The callback ompt_callback_device_unload
is not implemented as far as I know, but I would expect the others to show up.
Missing ompt_callback_device_initialize
is against the OpenMP specifications, which state [Link]:
The OpenMP implementation invokes this callback after OpenMP is initialized for the device but before execution of any OpenMP construct is started on the device.
NVHPC 23.7 also dispatches ompt_callback_target
without ompt_callback_device_initialize
. However, in their case one can identify the host execution by checking the device_num
against the returned value of ompt_get_num_devices
which is either negative, or above ompt_get_num_devices
. In the case of LLVM, offloading to host seems to initialize four devices, which are handled just like offloading to GPUs. Therefore, we get normal device numbers. We can verify this by running llvm-omp-device-info
$ llvm-omp-device-info
Device (0):
Device Type Generic-elf-64bit
Device (1):
Device Type Generic-elf-64bit
Device (2):
Device Type Generic-elf-64bit
Device (3):
Device Type Generic-elf-64bit
Device (4):
CUDA Driver Version 12020
CUDA OpenMP Device Number 0
Device Name NVIDIA GeForce MX550
Global Memory Size 94779004878848 bytes
Number of Multiprocessors 16
Concurrent Copy and Execution Yes
Total Constant Memory 65536 bytes
Max Shared Memory per Block 49152 bytes
Registers per Block 65536
Warp Size 32
Maximum Threads per Block 1024
Maximum Block Dimensions
x 1024
y 1024
z 64
Maximum Grid Dimensions
x 2147483647
y 65535
z 65535
Maximum Memory Pitch 2147483647 bytes
Texture Alignment 512 bytes
Clock Rate 1320000 kHz
Execution Timeout No
Integrated Device No
Can Map Host Memory Yes
Compute Mode Default
Concurrent Kernels Yes
ECC Enabled No
Memory Clock Rate 6001000 kHz
Memory Bus Width 64 bits
L2 Cache Size 524288 bytes
Max Threads Per SMP 1024
Async Engines 3
Unified Addressing Yes
Managed Memory Yes
Concurrent Managed Memory Yes
Preemption Supported Yes
Cooperative Launch Yes
Multi-Device Boars No
Compute Capabilities sm_75
Reproducer
I used one of the aomp smoke tests veccopy-ompt-target-emi to verify this issue.
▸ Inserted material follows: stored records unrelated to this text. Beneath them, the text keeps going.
-- ==== Sys2Proof/Certificates/Slice0/Obligations.lean ====
section
/-! DEFINITION. The statements for the provers. -/

namespace Sys2Proof.Statement

open Sys2Proof.Machine

/-- The shifts of R111 by masks, shifts and rotates of whole words. -/
def shiftByMask (c : ShiftCode) (t : Word) (e : Bool) : Word :=
  match c with
  | .ls => (t &&& 0o100000) ||| ((t <<< 1) &&& 0o077776)
  | .rs => (t &&& 0o100000) ||| (t >>> 1)
  | .rl => t.rotateLeft 1
  | .rr => t.rotateRight 1
  | .lr => (t <<< 1) &&& 0o077776
  | .er => (t >>> 1) ||| (if e then 0o100000 else 0)
  | .el => (t <<< 1) ||| (if e then 1 else 0)
  | .lf => t.rotateLeft 4

/-- The new E of R111 and R123, the same whether the position is enabled or not. -/
def slotE (c : ShiftCode) (t : Word) (e : Bool) : Bool :=
  match c with
  | .er => t.getLsbD 0
  | .el => t.getLsbD 15
  | .ls | .rs | .rl | .rr | .lr | .lf => e

/-- The register value of a shift position (R111). -/
def slotValue (p : Slot) (t : Word) (e : Bool) : Word := if p.en then shiftByMask p.code t e else t

/-- The state after a shift-rotate word (R110), P being already advanced by the fetch. -/
def afterSrg (s : State) (r : Reg) (s1 : Slot) (cle sl : Bool) (s2 : Slot) : State :=
  let t0 := match r with | .A => s.a | .B => s.b
  let t1 := slotValue s1 t0 s.e
  let e1 := slotE s1.code t0 s.e && !cle
  let t2 := slotValue s2 t1 e1
  { s with
    a := match r with | .A => t2 | .B => s.a
    b := match r with | .A => s.b | .B => t2
    e := slotE s2.code t1 e1
    p := if sl = true ∧ t1.getLsbD 0 = false then s.p + 1 else s.p }

/-- The register after column 1 of an alter-skip word (R140). -/
def altered (op : AlterOp) (t : Word) : Word :=
  match op with
  | .none => t
  | .clear => 0
  | .complement => 0o177777 - t
  | .clearComplement => 0o177777

/-- E after column 3 of an alter-skip word (R140). -/
def alteredE (op : AlterOp) (e : Bool) : Bool :=
  match op with
  | .none => e
  | .clear => false
  | .complement => e.not
  | .clearComplement => true

/-- Whether an alter-skip word skips (R141, R142): `e` before column 3, `t` where SSr and SLr test, `u` where SZr
tests. -/
def alterSkips (w : AsgWord) (e : Bool) (t u : Word) : Prop :=
  if w.rss = false then
    (w.sez = true ∧ e = false) ∨ (w.ss = true ∧ 0 ≤ t.toInt) ∨ (w.sl = true ∧ t.toNat % 2 = 0) ∨ (w.sz = true ∧ u = 0)
  else if w.sez = false ∧ w.ss = false ∧ w.sl = false ∧ w.sz = false then True
  else if w.ss = true ∧ w.sl = true then
    (w.sez = true ∧ e = true) ∨ (t.toInt < 0 ∧ t.toNat % 2 = 1) ∨ (w.sz = true ∧ u ≠ 0)
  else
    (w.sez = true ∧ e = true) ∨ (w.ss = true ∧ t.toInt < 0) ∨ (w.sl = true ∧ t.toNat % 2 = 1) ∨ (w.sz = true ∧ u ≠ 0)

/-- `i` runs as the alter-skip word `w` of R140: it completes, and the next state is the one the rule gives. -/
def runsAsAsg (i : Instr) (w : AsgWord) : Prop :=
  ∀ s : State,
    let t0 := match w.r with | .A => s.a | .B => s.b
    let t := altered w.rop t0
    let u := if w.inc then t + 1 else t
    ∃ p' : Addr,
      ((alterSkips w s.e t u → p' = s.p + 1) ∧ (¬ alterSkips w s.e t u → p' = s.p)) ∧
      exec i s = .next
        { s with
          a := match w.r with | .A => u | .B => s.a
          b := match w.r with | .A => s.b | .B => u
          e := if w.inc = true ∧ t = 0o177777 then true else alteredE w.eop s.e
          o := if w.inc = true ∧ t = 0o077777 then true else s.o
          p := p' }

/-- A shift-rotate word writes E (R21): CLE in it, or a rotate-with-E code in either position, enabled or not. -/
def tailWritesE (cle : Bool) (s2 : Slot) : Prop := cle = true ∨ s2.code = .er ∨ s2.code = .el

/-- The instructions that may change E (R21). -/
def mayWriteE : Instr → Prop
  | .cleSrg .. => True
  | .slaSrg _ s2 | .slbSrg _ s2 => tailWritesE false s2
  | .als1 cle _ s2 | .bls1 cle _ s2 | .ars1 cle _ s2 | .brs1 cle _ s2 | .ral1 cle _ s2 | .rbl1 cle _ s2
  | .rar1 cle _ s2 | .rbr1 cle _ s2 | .alr1 cle _ s2 | .blr1 cle _ s2 | .alf1 cle _ s2 | .blf1 cle _ s2 =>
    tailWritesE cle s2
  | .era1 .. | .erb1 .. | .ela1 .. | .elb1 .. | .eraDisabled1 .. | .erbDisabled1 .. | .elaDisabled1 ..
  | .elbDisabled1 .. | .era2 .. | .erb2 .. | .ela2 .. | .elb2 .. | .eraDisabled2 .. | .erbDisabled2 ..
  | .elaDisabled2 .. | .elbDisabled2 .. => True
  | .cla _ eop _ _ inc _ _ | .clb _ eop _ _ inc _ _ | .cma _ eop _ _ inc _ _ | .cmb _ eop _ _ inc _ _
  | .cca _ eop _ _ inc _ _ | .ccb _ eop _ _ inc _ _ | .sez _ eop _ _ inc _ _ => eop ≠ .none ∨ inc = true
  | .cleAsg .. | .cme .. | .cce .. | .ina .. | .inb .. => True
  | .ssa _ inc _ _ | .ssb _ inc _ _ | .slaAsg inc _ _ | .slbAsg inc _ _ => inc = true
  | .ada _ | .adb _ => True
  | _ => False

/-- The instructions that may change O (R22). -/
def mayWriteO : Instr → Prop
  | .cla _ _ _ _ inc _ _ | .clb _ _ _ _ inc _ _ | .cma _ _ _ _ inc _ _ | .cmb _ _ _ _ inc _ _
  | .cca _ _ _ _ inc _ _ | .ccb _ _ _ _ inc _ _ | .sez _ _ _ _ inc _ _ => inc = true
  | .cleAsg _ _ _ inc _ _ | .cme _ _ _ inc _ _ | .cce _ _ _ inc _ _ => inc = true
  | .ssa _ inc _ _ | .ssb _ inc _ _ | .slaAsg inc _ _ | .slbAsg inc _ _ => inc = true
  | .ina .. | .inb .. | .ada _ | .adb _ | .sto | .clo => True
  | .sos f | .soc f => f = true
  | .hlt f sc | .mia f sc | .mib f sc | .lia f sc | .lib f sc | .ota f sc | .otb f sc | .stc f sc | .clc f sc =>
    f = true ∧ sc = 1
  | _ => False

/-- The instructions that may clear O (R22, R183). -/
def mayClearO : Instr → Prop
  | .clo => True
  | .sos f | .soc f => f = true
  | .hlt f sc | .mia f sc | .mib f sc | .lia f sc | .lib f sc | .ota f sc | .otb f sc | .stc f sc | .clc f sc =>
    f = true ∧ sc = 1
  | _ => False

/-- The instructions that may change IEN (R27). -/
def mayWriteIen : Instr → Prop
  | .stf sc | .clf sc => sc = 0
  | .hlt f sc | .sfc f sc | .sfs f sc | .mia f sc | .mib f sc | .lia f sc | .lib f sc | .ota f sc | .otb f sc
  | .stc f sc | .clc f sc => f = true ∧ sc = 0
  | _ => False

/-- The instructions that store to memory (R36). -/
def stores : Instr → Prop
  | .sta _ | .stb _ | .isz _ | .jsb _ => True
  | _ => False

/-- `t` is `s` with `v` written at address `m` (R55) and nothing else changed, P apart: at 0 and 1 the register,
elsewhere the word, whose two byte cells are the only ones that change. -/
def storedAt (s t : State) (m : Addr) (v : Word) : Prop :=
  t = { s with a := t.a, b := t.b, mem := t.mem, p := t.p } ∧
  t.a = (if m = 0 then v else s.a) ∧
  t.b = (if m = 1 then v else s.b) ∧
  (m = 0 ∨ m = 1 → t.mem = s.mem) ∧
  (m ≠ 0 → m ≠ 1 → t.mem.wordAt m = v) ∧
  (∀ k, k ≠ 2 * m.toNat → k ≠ 2 * m.toNat + 1 → t.mem.byteAt k = s.mem.byteAt k)

/-- The words whose bits 14:11 are `op` decode to `k` of their fields `i`, `p` and `m` (R82, R83). -/
def mrgEncoding (op : BitVec 4) (k : MemRef → Instr) : Prop :=
  ∀ (i p : Bool) (m : BitVec 10), decode (BitVec.ofBool i ++ op ++ BitVec.ofBool p ++ m) = .ok (k ⟨i, p, m⟩)

/-- The chain of indirect address words from `a` (R58): the address read at level `n`, as long as every word before it
could be read and asked for a further level. -/
def chainAddr (s : State) (a : Addr) : Nat → Option Addr
  | 0 => some a
  | n + 1 =>
    match chainAddr s a n with
    | none => none
    | some b =>
      match memRead s b with
      | .next w => if w.getLsbD 15 then some (w.setWidth 15) else none
      | .fault _ => none
      | .refused _ => none

/-- Run one micro-instruction word `n` times. -/
def repeatExec (i : Instr) : Nat → State → Host.Outcome State Fault Refusal
  | 0, s => .next s
  | n + 1, s => andThen (exec i s) (repeatExec i n)

/-- The second position is empty (code 000, not enabled). -/
def noSlot : Slot := ⟨false, .ls⟩

/-- Every input/output form on a DMA control channel, 02 or 03 (R196, R199): `c` its registers in the board, `put` the
state with other registers there. The flag is the completion flag, the control bit the select bit; bits 15:14 of the
length read as 0. -/
def dmaControlForms (sc : SelectCode) (s : State) (c : DmaChannel) (put : DmaChannel → State) (f : Bool) : Prop :=
  let k (d : DmaChannel) : DmaChannel := if f then { d with complete := false } else d
  let load (v : Word) : DmaChannel := if c.selLength then { c with length := v.setWidth 14 } else { c with addr := v }
  exec (.stf sc) s = .next (put { c with complete := true }) ∧
  exec (.clf sc) s = .next (put { c with complete := false }) ∧
  exec (.sfs false sc) s = .next { s with p := if c.complete then s.p + 1 else s.p } ∧
  exec (.sfc false sc) s = .next { s with p := if c.complete then s.p else s.p + 1 } ∧
  (s.cfg.sfxClearForm = .testThenClear →
    exec (.sfs true sc) s =
      .next { put { c with complete := false } with p := if c.complete then s.p + 1 else s.p } ∧
    exec (.sfc true sc) s =
      .next { put { c with complete := false } with p := if c.complete then s.p else s.p + 1 }) ∧
  exec (.stc f sc) s = .next (put (k { c with selLength := true })) ∧
  exec (.clc f sc) s = .next (put (k { c with selLength := false })) ∧
  exec (.ota f sc) s = .next (put (k (load s.a))) ∧
  exec (.otb f sc) s = .next (put (k (load s.b))) ∧
  exec (.lia f sc) s = .next { put (k c) with a := c.length.setWidth 16 } ∧
  exec (.lib f sc) s = .next { put (k c) with b := c.length.setWidth 16 } ∧
  exec (.mia f sc) s = .next { put (k c) with a := s.a ||| c.length.setWidth 16 } ∧
  exec (.mib f sc) s = .next { put (k c) with b := s.b ||| c.length.setWidth 16 } ∧
  exec (.hlt f sc) s = .next { put (k c) with run := false }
When compiling and running the code with the offload target nvptx64
, the following output can be seen:
$ clang --version
clang version 18.0.0 (https://github.com/llvm/llvm-project.git 52ac71f92d38f75df5cb88e9c090ac5fd5a71548)
Target: x86_64-unknown-linux-gnu
Thread model: posix
InstalledDir: /opt/software/software/LLVM/git/bin
$ clang -fopenmp -fopenmp-targets=nvptx64 test.c
$ ./a.out
Callback Init: device_num=0 type=sm_75 device=0x5593d65d44c0 lookup=0x7fef929e0480 doc=(nil)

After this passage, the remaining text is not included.